デイサービスで動物の動画が喜ばれるのは?

デイサービスで高齢者の皆様に動物の動画(犬や猫、赤ちゃんの動物など)を見せることは、実は「ヴィジュアル・アニマルセラピー」とも呼ばれ、手軽でありながら非常に高いケア効果があることが分かっています。

本物の動物を施設に呼ぶ「アニマルセラピー」は、衛生面やアレルギー、噛みつきのリスクなど導入ハードルが高いですが、動画であればそれらのリスクがゼロで、同様の心理的効果を得られるのが最大のメリットです。

具体的にどのような素晴らしい効果(ねらい)が期待できるのか、詳しく解説します。


デイサービスにおける動物動画の4つの効果

1. 「回想法」としての強い引き金になる(認知症ケア)

動画でかわいい犬や猫の姿を見ることで、「昔、実家で柴犬を飼っていてね…」「近所のノラ猫にエサをあげて怒られたわ」といった、過去の楽しい記憶が驚くほど自然に引き出されます。

認知症ケアにおける「回想法」のツールとして非常に優秀であり、長期記憶を刺激することで脳の活性化を促します。

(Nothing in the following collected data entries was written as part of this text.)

/-! The decoder undoes the encoder. -/

/-- Decoding an encoded instruction gives it back: the fields of its word are its operands. -/
theorem decode_encode {i : Instr} (h : i.wellFormed = true) : decode (encode i) = .ok i := by
  cases i
  case drw x y n =>
    have hn : n < 2 ^ 4 := Nat.lt_succ_of_le (of_decide_eq_true h)
    simpa [encode, decode] using hn
  all_goals simp [encode, decode, decodeFamily0, decodeRegPair, decodeFamily8, decodeFamilyE, decodeFamilyF]

theorem decode_of_encode {op : Word} {i : Instr} (hw : i.wellFormed = true) (h : encode i = op) : decode op = .ok i :=
  h ▸ decode_encode hw

/-- Settles O1: the two bytes make up the encoded word, which decodes to the instruction. -/
theorem decodeOfEncodeIsIdentity : Obligations.DecodeOfEncodeIsIdentity :=
  fun i h => (decodeBytes_bytes (encode i)).trans (decode_encode h)

/-- Settles O4: each word is the encoding of its instruction. -/
theorem sampleWordsDecode : Obligations.SampleWordsDecode :=
  ⟨decode_of_encode rfl rfl, decode_of_encode rfl rfl, decode_of_encode rfl rfl, decode_of_encode rfl rfl,
    decode_of_encode rfl rfl, decode_of_encode rfl rfl, decode_of_encode rfl rfl⟩

/-! The decoder is faithful to the word it reads. -/

/-- An answer of the decoder that is right about the word `op`: a well-formed instruction that `op` encodes, or the refusal
that names `op`. -/
def FaithfulTo (op : Word) : Except DecodeReject Instr → Prop
  | .ok i => i.wellFormed = true ∧ encode i = op
  | .error e => e = .unsupportedInstruction op

theorem decodeFamily0_faithful {op : Word} (hf : opFamily op = 0x0) : FaithfulTo op (decodeFamily0 op) := by
  have hop := encNNN_of_family hf
  unfold decodeFamily0
  split
  · next h => exact ⟨rfl, by rwa [h] at hop⟩
  · next h => exact ⟨rfl, by rwa [h] at hop⟩
  · rfl

theorem decodeRegPair_faithful {op : Word} {f : Nibble} {i : Instr} (hf : opFamily op = f) (hw : i.wellFormed = true)
    (hi : encode i = encXYN f (opX op) (opY op) 0x0) : FaithfulTo op (decodeRegPair op i) := by
  have hop := encXYN_of_family hf
  unfold decodeRegPair
  split
  · next h => exact ⟨hw, hi.trans (by rwa [h] at hop)⟩
  · rfl

theorem decodeFamily8_faithful {op : Word} (hf : opFamily op = 0x8) : FaithfulTo op (decodeFamily8 op) := by
  have hop := encXYN_of_family hf
  unfold decodeFamily8
  split
  on_goal 9 => rfl
  all_goals next h => exact ⟨rfl, by rwa [h] at hop⟩

theorem decodeFamilyE_faithful {op : Word} (hf : opFamily op = 0xE) : FaithfulTo op (decodeFamilyE op) := by
  have hop := encXNN_of_family hf
  unfold decodeFamilyE
  split
  on_goal 3 => rfl
  all_goals next h => exact ⟨rfl, by rwa [h] at hop⟩

theorem decodeFamilyF_faithful {op : Word} (hf : opFamily op = 0xF) : FaithfulTo op (decodeFamilyF op) := by
  have hop := encXNN_of_family hf
  unfold decodeFamilyF
  split
  on_goal 10 => rfl
  all_goals next h => exact ⟨rfl, by rwa [h] at hop⟩

/-- Whatever the decoder answers is right about the word, family by family (R63). -/
theorem decode_faithful (op : Word) : FaithfulTo op (decode op) := by
  unfold decode
  split
  case h_1 hf => exact decodeFamily0_faithful hf
  case h_2 hf | h_3 hf | h_11 hf | h_12 hf => exact ⟨rfl, encNNN_of_family hf⟩
  case h_4 hf | h_5 hf | h_7 hf | h_8 hf | h_13 hf => exact ⟨rfl, encXNN_of_family hf⟩
  case h_6 hf | h_10 hf => exact decodeRegPair_faithful hf rfl rfl
  case h_9 hf => exact decodeFamily8_faithful hf
  case h_14 hf => exact ⟨wellFormed_drw_toNat _ _ _, (encode_drw_toNat _ _ _).trans (encXYN_of_family hf)⟩
  case h_15 hf => exact decodeFamilyE_faithful hf
  case h_16 =>
    have hf : opFamily op = 0xF := by
      simp only [imp_false] at *
      bv_omega
    exact decodeFamilyF_faithful hf

/-- Settles O2: the decoder's answer is right about the word. -/
theorem encodeOfDecodeIsIdentity : Obligations.EncodeOfDecodeIsIdentity := by
  intro op i h
  have hop := decode_faithful op
  rwa [h] at hop

/-- The decoder refuses a word by its own name only (R66). -/
theorem decode_error {op : Word} {e : DecodeReject} (h : decode op = .error e) : e = .unsupportedInstruction op := by
  have hop := decode_faithful op
  rwa [h] at hop

/-! The opcode map (R67). A word that agrees with a row in its fixed bits is the word of the row's fields and its own. -/

theorem encNNN_of_masked {op : Word} {f : Nibble} (h : op &&& 0xF000#16 = encNNN f 0) : encNNN f (opNNN op) = op := by
  rw [← encNNN_fields op, encNNN_and_family] at h
  exact encNNN_of_family (by simpa using congrArg opFamily h)

theorem encXNN_of_masked {op : Word} {f : Nibble} (h : op &&& 0xF000#16 = encXNN f 0 0) :
    encXNN f (opX op) (opNN op) = op := by
  rw [← encXNN_fields op, encXNN_and_family] at h
  exact encXNN_of_family (by simpa using congrArg opFamily h)

theorem encXYN_of_masked {op : Word} {f : Nibble} (h : op &&& 0xF000#16 = encXYN f 0 0 0) :
    encXYN f (opX op) (opY op) (opN op) = op := by
  rw [← encXYN_fields op, encXYN_and_family] at h
  exact encXYN_of_family (by simpa using congrArg opFamily h)

theorem encXYN_of_masked_last {op : Word} {f n : Nibble} (h : op &&& 0xF00F#16 = encXYN f 0 0 n) :
    encXYN f (opX op) (opY op) n = op := by
  rw [← encXYN_fields op, encXYN_and_last] at h
  have hn : opN op = n := by simpa using congrArg opN h
  rw [← hn]
  exact encXYN_of_family (by simpa using congrArg opFamily h)

theorem encXNN_of_masked_byte {op : Word} {f : Nibble} {nn : Byte} (h : op &&& 0xF0FF#16 = encXNN f 0 nn) :
    encXNN f (opX op) nn = op := by
  rw [← encXNN_fields op, encXNN_and_byte] at h
  have hnn : opNN op = nn := by simpa using congrArg opNN h
  rw [← hnn]
  exact encXNN_of_family (by simpa using congrArg opFamily h)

2. 利用者様同士・スタッフとの会話が爆発的に増える

普段は寡黙で、レクリエーションにあまり乗り気ではない利用者様でも、動物の動画が流れると「あら、かわいい」「お母さん、あのポメラニアン見てごらん」と、自然に笑顔や声掛けが生まれます。

  • 周囲とのアイ・コンタクト(視線合わせ)が増える
  • 感情を共有するための会話のキャッチボールが生まれる

これにより、フロア全体の社会的な交流(ソーシャル・インタラクション)が一気に活発になります。

3. 「オキシトシン」分泌による、BPSD(周辺症状)の緩和

近年の研究でも、「動物の映像を見るだけでも、不安感やストレスが大幅に軽減される」ことが実証されています。

脳内で幸せホルモンや抱擁ホルモンと呼ばれる「オキシトシン」が分泌され、副交感神経が優位になります。結果として、夕方の帰宅願望(夕暮れ症候群)による不穏、イライラ、孤独感を和らげる「穏やかな環境づくり」に直結します。

4. 映像に反応することで「脳のトレーニング」になる

ただ受動的に眺めるだけでなく、動画を見ながら「あのワンちゃん、今何をしてるかな?」「次、どっちに走ると思う?」といったクイズ形式の声掛けをスタッフが挟むことで、瞬時に頭で考えて言葉にする脳トレ(前頭葉の活性化)へと発展させることができます。